Saved entries:

-- ==== Sys2Proof/Tests/Slice0.lean ====
section
/-! SUPPORT. Tests. Expected results are the vectors of spec/95_test_vectors.md, named in each comment, or words written out from
spec/30_encoding.md R96. The `witness_` theorems show a state and operands that meet the hypotheses of the statement they name, clause by
clause. -/

open Sys2Proof Sys2Proof.Machine

namespace Sys2Proof.Tests

/-! ### Well-formedness: each check refuses an ill-formed term -/

theorem test_wf_accepts : Term.wellFormed ⟨.draw, [15, 15, 15]⟩ = true := by decide
theorem test_wf_refuses_missing_operand : Term.wellFormed ⟨.load, [1]⟩ = false := by decide
theorem test_wf_refuses_extra_operand : Term.wellFormed ⟨.rts, [1]⟩ = false := by decide
theorem test_wf_refuses_register : Term.wellFormed ⟨.load, [16, 0]⟩ = false := by decide
theorem test_wf_refuses_byte : Term.wellFormed ⟨.load, [1, 256]⟩ = false := by decide
theorem test_wf_refuses_nibble : Term.wellFormed ⟨.draw, [1, 2, 16]⟩ = false := by decide
theorem test_wf_refuses_address : Term.wellFormed ⟨.jump, [4096]⟩ = false := by decide

/-! ### Decoding: one word of every row, from the table at the end of V-ASM (X = 3, Y = 4, NN = 7F, N = 5, NNN = ABC) -/

theorem test_decode_control : decode 0x00EE#16 = .ok .rts ∧ decode 0x1ABC#16 = .ok (.jump 0xABC#12) ∧
    decode 0x2ABC#16 = .ok (.call 0xABC#12) ∧ decode 0xBABC#16 = .ok (.jumpi 0xABC#12) := by decide

theorem test_decode_skips : decode 0x337F#16 = .ok (.ske 3#4 0x7F#8) ∧ decode 0x437F#16 = .ok (.skne 3#4 0x7F#8) ∧
    decode 0x5340#16 = .ok (.skre 3#4 4#4) ∧ decode 0x9340#16 = .ok (.skrne 3#4 4#4) := by decide

theorem test_decode_load_logic : decode 0x637F#16 = .ok (.load 3#4 0x7F#8) ∧ decode 0x737F#16 = .ok (.addb 3#4 0x7F#8) ∧
    decode 0x8340#16 = .ok (.move 3#4 4#4) ∧ decode 0x8341#16 = .ok (.or 3#4 4#4) ∧
    decode 0x8342#16 = .ok (.and 3#4 4#4) ∧ decode 0x8343#16 = .ok (.xor 3#4 4#4) := by decide

theorem test_decode_arithmetic : decode 0x8344#16 = .ok (.add 3#4 4#4) ∧ decode 0x8345#16 = .ok (.sub 3#4 4#4) ∧
    decode 0x8346#16 = .ok (.shr 3#4 4#4) ∧ decode 0x8347#16 = .ok (.subn 3#4 4#4) ∧
    decode 0x834E#16 = .ok (.shl 3#4 4#4) := by decide

theorem test_decode_random_display : decode 0xC37F#16 = .ok (.rand 3#4 0x7F#8) ∧ decode 0x00E0#16 = .ok .clr ∧
    decode 0xD345#16 = .ok (.draw 3#4 4#4 5#4) ∧ decode 0xF329#16 = .ok (.ldspr 3#4) := by decide

theorem test_decode_timer_index : decode 0xF307#16 = .ok (.moved 3#4) ∧ decode 0xF315#16 = .ok (.loadd 3#4) ∧
    decode 0xAABC#16 = .ok (.loadi 0xABC#12) ∧ decode 0xF31E#16 = .ok (.addi 3#4) ∧
    decode 0xF333#16 = .ok (.bcd 3#4) ∧ decode 0xF355#16 = .ok (.stor 3#4) ∧ decode 0xF365#16 = .ok (.read 3#4) := by decide

theorem test_decode_stubs : decode 0xE39E#16 = .ok (.skpr 3#4) ∧ decode 0xE3A1#16 = .ok (.skup 3#4) ∧
    decode 0xF30A#16 = .ok (.keyd 3#4) ∧ decode 0xF318#16 = .ok (.loads 3#4) := by decide

/-- V-STEP-2 to V-STEP-6: illegal opcodes. -/
theorem test_decode_illegal : decode 0x5121#16 = .error (.unmatched 0x5121#16) ∧
    decode 0x8128#16 = .error (.unmatched 0x8128#16) ∧ decode 0xE100#16 = .error (.unmatched 0xE100#16) ∧
    decode 0xF1FF#16 = .error (.unmatched 0xF1FF#16) ∧ decode 0x0123#16 = .error (.unmatched 0x0123#16) := by decide

theorem test_decode_bytes : decodeBytes [0x6A#8, 0x6E#8, 0x12#8] = .ok (.load 0xA#4 0x6E#8, [0x12#8]) ∧
    decodeBytes [0x6A#8] = .error .truncated := by decide

theorem test_decode_table_word : decodeTableWord 16 0xDA6E = some (.draw 0xA#4 6#4 0xE#4) ∧
    decodeTableWord 16 0x5121 = none := by decide

/-- S2, S3: the two bytes in memory order. -/
theorem test_encode_bytes : encodeBytes (.load 0xA#4 0x6E#8) = [0x6A#8, 0x6E#8] ∧
    encodeBytes (.draw 0xA#4 6#4 0xE#4) = [0xDA#8, 0x6E#8] := by decide

/-! ### Helpers -/

/-- After `reset(123)`. -/
def seeded : State := State.resetWith (some 123)

/-- After `reset(123)`, with bytes stored at an address. -/
def holding (a : Nat) (bytes : List Byte) : State := seeded.setMem (Memory.storeBytes [] a bytes)

/-- What a reading of the next state gives, if there is a next state. -/
def got {α : Type} (f : State → α) : Outcome → Option α
  | .next t => some (f t)
  | .fault _ => none
  | .refused _ => none

/-- A frame buffer with these pixels set. -/
def drawn (points : List (Nat × Nat)) : FrameBuffer := points.foldl (fun fb p => fb.flip p.1 p.2) FrameBuffer.clear

/-! ### Control transfer -/

/-- V-JUMP-1. -/
theorem test_jump : got (·.pc) (exec (.jump 0x206#12) seeded) = some 0x206#16 := by decide

/-- V-CALL-2: the last level that fits. -/
theorem test_call_last_level :
    got (fun t => (t.byteAt 0xEFC, t.byteAt 0xEFD, t.sp, t.pc))
      (exec (.call 0x20A#12) ((seeded.setPc 0x204#16).setSp 0xEFC#16)) =
    some (0x02#8, 0x04#8, 0xEFE#16, 0x20A#16) := by decide

/-- V-CALL-3. -/
theorem test_call_overflow :
    got (fun t => (t.fault, t.sp, t.pc, t.mem)) (exec (.call 0x20A#12) ((seeded.setPc 0x204#16).setSp 0xEFE#16)) =
    some (some (.stackOverflow 0xEFE#16 0x204#16), 0xEFE#16, 0x204#16, []) := by decide

/-- V-RTS-2. -/
theorem test_rts_finishes :
    got (fun t => (t.finished, t.sp, t.pc)) (exec .rts (seeded.setPc 0x208#16)) =
    some (true, 0xEA0#16, 0x208#16) := by decide

/-- V-RTS-5: a zero entry above the bottom slot is a return address. -/
theorem test_rts_zero_entry :
    got (fun t => (t.pc, t.sp, t.finished, t.mem)) (exec .rts ((holding 0xEA0 [2#8]).setSp 0xEA4#16)) =
    some (0x002#16, 0xEA2#16, false, [(0xEA0, 2#8)]) := by decide

/-- V-JUMPI-2. -/
theorem test_jumpi : got (·.pc) (exec (.jumpi 0xFFF#12) (seeded.setV 0#4 0xFF#8)) = some 0x10FE#16 := by decide

/-! ### Skips -/

/-- V-SK-1, V-SK-2. -/
theorem test_ske : got (·.pc) (exec (.ske 1#4 0#8) (seeded.setPc 0x20A#16)) = some 0x20E#16 ∧
    got (·.pc) (exec (.ske 1#4 0#8) ((seeded.setPc 0x20A#16).setV 1#4 1#8)) = some 0x20C#16 := by decide

/-- V-SK-4, V-SK-5. -/
theorem test_skne : got (·.pc) (exec (.skne 2#4 6#8) ((seeded.setPc 0x300#16).setV 2#4 5#8)) = some 0x304#16 ∧
    got (·.pc) (exec (.skne 2#4 5#8) ((seeded.setPc 0x300#16).setV 2#4 5#8)) = some 0x302#16 := by decide

/-- V-SK-6, V-SK-7. -/
theorem test_skre :
    got (·.pc) (exec (.skre 3#4 4#4) (((seeded.setPc 0x210#16).setV 3#4 9#8).setV 4#4 9#8)) = some 0x214#16 ∧
    got (·.pc) (exec (.skre 3#4 4#4) (((seeded.setPc 0x210#16).setV 3#4 9#8).setV 4#4 10#8)) = some 0x212#16 := by decide

/-- V-SK-9, V-SK-10. -/
theorem test_skrne :
    got (·.pc) (exec (.skrne 3#4 4#4) (((seeded.setPc 0x210#16).setV 3#4 9#8).setV 4#4 10#8)) = some 0x214#16 ∧
    got (·.pc) (exec (.skrne 3#4 4#4) (((seeded.setPc 0x210#16).setV 3#4 9#8).setV 4#4 9#8)) = some 0x212#16 := by decide

/-! ### Load, move, logic, arithmetic, shifts: V[x] and VF after the instruction -/

/-- V-LD-1, V-LD-2. -/
theorem test_load : got (·.getV 0xA#4) (exec (.load 0xA#4 0x6E#8) seeded) = some 0x6E#8 ∧
    got (·.getV VF) (exec (.load VF 0xFE#8) (seeded.setV VF 1#8)) = some 0xFE#8 := by decide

Directions >> Your response should be the lines above from the first to the one containing "written out from", inclusive, each given exactly.

Response to this exercise >>
-- ==== Sys2Proof/Tests/Slice0.lean ====
section
/-! SUPPORT. Tests. Expected results are the vectors of spec/95_test_vectors.md, named in each comment, or words written out from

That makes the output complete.